Deterministic topological order in scala graph

Question

I'm using scala-graph library to build directional graph and to retrieve its nodes in topological order. Since there can be many possibilities for a topological order of a graph, I need to have deterministic result for topological order for graphs that are equal and built in the same way.

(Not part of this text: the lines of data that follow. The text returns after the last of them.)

-- ==== Sys2Proof/Machine/Sequence.lean ====
section
/-! DEFINITION. Sequence-unit instructions (R371-R385). -/
namespace Sys2Proof.Machine

/-- Number of a direction-number word and of a seed word in the table of uncorrectable ones. -/
def dirKey (d b : Nat) : Nat := d * 32 + b
def seedKey (d : Nat) : Nat := 2 ^ 16 + d

/-- The raw point of index i in dimension d (R372). -/
def SeqUnit.point (q : SeqUnit) (i d : Nat) : BitVec 32 :=
  let g := i ^^^ i >>> 1
  (upto 32).foldl (fun x b => if bit g b then x ^^^ SMap.get 0 q.v (dirKey d b) else x) 0

/-- R373: the nested-uniform hash. -/
def nus (x s : BitVec 32) : BitVec 32 :=
  let y := x.reverse + s
  let y := y ^^^ y * 0x5A3C96E2
  let y := y ^^^ y * 0xC13FA9A4
  let y := y ^^^ y * 0x2E8D7B58
  let y := y ^^^ y * 0x94D049BE
  y.reverse

/-- The scrambled point (R373). Mode 3, which only a debugger can have written (R380), scrambles as mode 2: the model's choice
(log 129). -/
def SeqUnit.scrambled (q : SeqUnit) (i d : Nat) : BitVec 32 :=
  let x := q.point i d
  let s := SMap.get 0 q.seed d
  match SMap.get 0 q.mode d with
  | 0 => x
  | 1 => x ^^^ s
  | _ => nus x s

/-- R374: (y >> 8) × 2^-24 as an FP32 code. -/
def pointFloat (y : BitVec 32) : Nat := (FF.fp32.roundEx 0 (.ofNat (y.toNat >>> 8) (-24))).1

/-- The lowest index of an uncorrectable direction-number word of a dimension that the point of index i reads: words at the
ones of its Gray code (R372, R378). -/
def SeqUnit.badWord (q : SeqUnit) (i d : Nat) : Option Nat :=
  (upto 32).find? fun b => bit (i ^^^ i >>> 1) b && q.bad.contains (dirKey d b)

/-- FAULTADDR of a SEQ_TABLE in a dimension that lanes read at some indices: unloaded, an uncorrectable seed word, the
uncorrectable direction-number word with the lowest b (R378). -/
def SeqUnit.cause (q : SeqUnit) (is : List Nat) (d : Nat) : Option Nat :=
  if !q.loaded.contains d then some (2 ^ 16 + d <<< 5)
  else if q.bad.contains (seedKey d) then some (2 ^ 15 + d <<< 5)
  else (is.filterMap fun i => q.badWord i d).min?.map fun b => d <<< 5 + b

/-- The trap of a read of the tables by enabled lanes: the lowest dimension with a cause is reported, and every dimension in
which a word read is uncorrectable loses its loaded bit (R378). That both go by the lanes of one word, so that of two words of a bundle
that fail the first alone is reported and clears, is the model's choice (log 138). -/
def SeqUnit.trap? (q : SeqUnit) (lanes : List (Nat × Nat)) : Option Trap :=
  let dims := lanes.foldl (fun ds e => if ds.contains e.2 then ds else ds ++ [e.2]) ([] : List Nat)
  let spoilt := lanes.filter fun (i, d) => q.bad.contains (seedKey d) || (q.badWord i d).isSome
  (dims.findSome? fun d => q.cause ((lanes.filter fun e => e.2 == d).map Prod.fst) d).map fun f =>
    { Trap.at_ .seqTable f with dims := spoilt.map Prod.snd }

/-- The index and dimension of each enabled lane (R376). -/
def seqLanes (base off dim nl : Nat) (lmode : Bool) : List (Nat × Nat) :=
  (upto nl).map fun j => if lmode then (base + off, dim + j) else (base + off + j, dim)

/-- R384 with R376-R378: one vector of points. -/
def Core.generate (c : Core) (d : Port) (a b : Src) (code : BitVec 32 → Nat) : Except Trap Core := do
  let (ctl, c) ← c.readS a
  let (off, c) ← c.readS b
  let _ ← c.need (within ctl (ones 9 0 + ones 12 12 + ones 21 16)) .range
  let lanes := seqLanes c.a.sys.seqbase.toNat off.toNat (fld ctl 9 0) (fld ctl 21 16 + 1) (fld ctl 12 12 == 1)
  let _ ← c.need (lanes.all fun (i, m) => i < 2 ^ 32 && m < 1024) .range
  match c.seq.trap? lanes with
  | some t => .error t
  | none => .ok (c.deliver c.vPipe (some .q) d (Val.ofNat (ofDigits 32 (lanes.map fun (i, m) => code (c.seq.scrambled i m)))) 6)

/-- R384 -/
def execQrGen (ch : Bool) (d : Port) (a b : Src) (s : State) : Res :=
  issue (.qrGen ch d a b) (fun _ c => c.generate d a b BitVec.toNat) s

/-- R384 -/
def execQrGenf (ch : Bool) (d : Port) (a b : Src) (s : State) : Res :=
  issue (.qrGenf ch d a b) (fun _ c => c.generate d a b pointFloat) s

/-- R382 -/
def execQrTab (ch : Bool) (a b : Src) (s : State) : Res :=
  issue (.qrTab ch a b) (fun _ c => do
    let (v, c) ← c.readV a
    let (ctl, c) ← c.readS b
    let two := fld ctl 16 16 == 1
    let dim := fld ctl 9 0
    let _ ← c.need (within ctl (ones 9 0 + ones 16 16) && dim + fld ctl 16 16 ≤ 1023) .range
    let lt := c.now + if two then 6 else 4
    .ok ((c.later c.vPipe lt none (.qrTab dim two v)).retireAt lt)) s

/-- R383 -/
def execQrSeed (ch : Bool) (a b : Src) (s : State) : Res :=
  issue (.qrSeed ch a b) (fun _ c => do
    let (v, c) ← c.readV a
    let (ctl, c) ← c.readS b
    let dim := fld ctl 9 0
    let mode := fld ctl 17 16
    let n := fld ctl 29 24 + 1
    let _ ← c.need (within ctl (ones 9 0 + ones 17 16 + ones 29 24) && mode != 3 && dim + n ≤ 1024) .range
    .ok ((c.later c.vPipe (c.now + 4) none (.qrSeed dim mode n v)).retireAt (c.now + 4))) s

/-- R385 -/
def execQrSkip (ch : Bool) (d : Port) (a b : Src) (s : State) : Res :=
  issue (.qrSkip ch d a b) (fun _ c => do
    let (v, c) ← c.readS a
    let (m, c) ← c.readS b
    let n := if m.getLsbD 0 then c.a.sys.seqbase.toNat + v.toNat else v.toNat
    let _ ← c.need (within m 1 && n < 2 ^ 32) .range
    let x := BitVec.ofNat 64 n
    .ok ((c.later c.vPipe (c.now + 1) none (.sysWrite 0x0C x)).deliver c.vPipe (some .q) d (Val.ofScalar x) 1)) s

/-! ## Effects at the completion LT (R377, R381) -/

/-- Mark or clear a word of the sequence unit. -/
def SeqUnit.mark (q : SeqUnit) (key : Nat) (bad : Bool) : SeqUnit :=
  let l := q.bad.filter fun k => k != key
  { q with bad := if bad then key :: l else l }

/-- One dimension's direction numbers from lanes `from_` on (R382). -/
def SeqUnit.loadDim (q : SeqUnit) (dim from_ : Nat) (v : Val) : SeqUnit :=
  let q := (upto 32).foldl
    (fun q b => ({ q with v := SMap.set 0 q.v (dirKey dim b) (BitVec.ofNat 32 (v.elem 32 (from_ + b))) }).mark (dirKey dim b)
      (v.kind (from_ + b)).poisoned) q
  { q with loaded := if q.loaded.contains dim then q.loaded else dim :: q.loaded }

def SeqUnit.load (q : SeqUnit) (dim : Nat) (two : Bool) (v : Val) : SeqUnit :=
  let q := q.loadDim dim 0 v
  if two then q.loadDim (dim + 1) 32 v else q

/-- Scramble modes and seeds of `n` dimensions (R383). -/
def SeqUnit.loadSeeds (q : SeqUnit) (dim mode n : Nat) (v : Val) : SeqUnit :=
  (upto n).foldl
    (fun q j => ({ q with mode := SMap.set 0 q.mode (dim + j) mode
                          seed := SMap.set 0 q.seed (dim + j) (BitVec.ofNat 32 (v.elem 32 j)) }).mark (seedKey (dim + j))
      (v.kind j).poisoned) q

end Sys2Proof.Machine
end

This small app highlights the problem

import scalax.collection.Graph
import scalax.collection.GraphEdge.DiEdge
import scalax.collection.GraphPredef._

object MainApp extends App {

  // Creates new graph for every call
  // val is not an option
  def graph: Graph[String, DiEdge] = Graph(
    "A" ~> "B",
    "A" ~> "C",
    "A" ~> "D",
    "B" ~> "E",
    "B" ~> "F",
    "C" ~> "G",
    "C" ~> "H",
    "D" ~> "F",
    "D" ~> "G"
  )

  val results = 1 to 20 map { _ =>
    graph.topologicalSort.mkString("")
  }

  println(results.tail.forall(_ == results.head))
}

This app prints false.

Is there a way to build deterministic topological sort of a graph using api of scala-graph library? Writing an algorithm from scratch of doing so would be my last option.

Answer 1

According to the implementation of the function on github, the nodes are gathered using a ComponentTraverser which is obtained with

def componentTraverser(parameters: Parameters = Parameters(), subgraphNodes: (NodeT) ⇒ Boolean = anyNode, subgraphEdges: (EdgeT) ⇒ Boolean = anyEdge, ordering: ElemOrdering = noOrdering): ComponentTraverser

Then the topologicalSort is called on it. You could force the topological sort to be deterministic by giving an ordering on the value of your nodes to get a ComponentTraverser and then call the sort function yourself. Solution not tested though.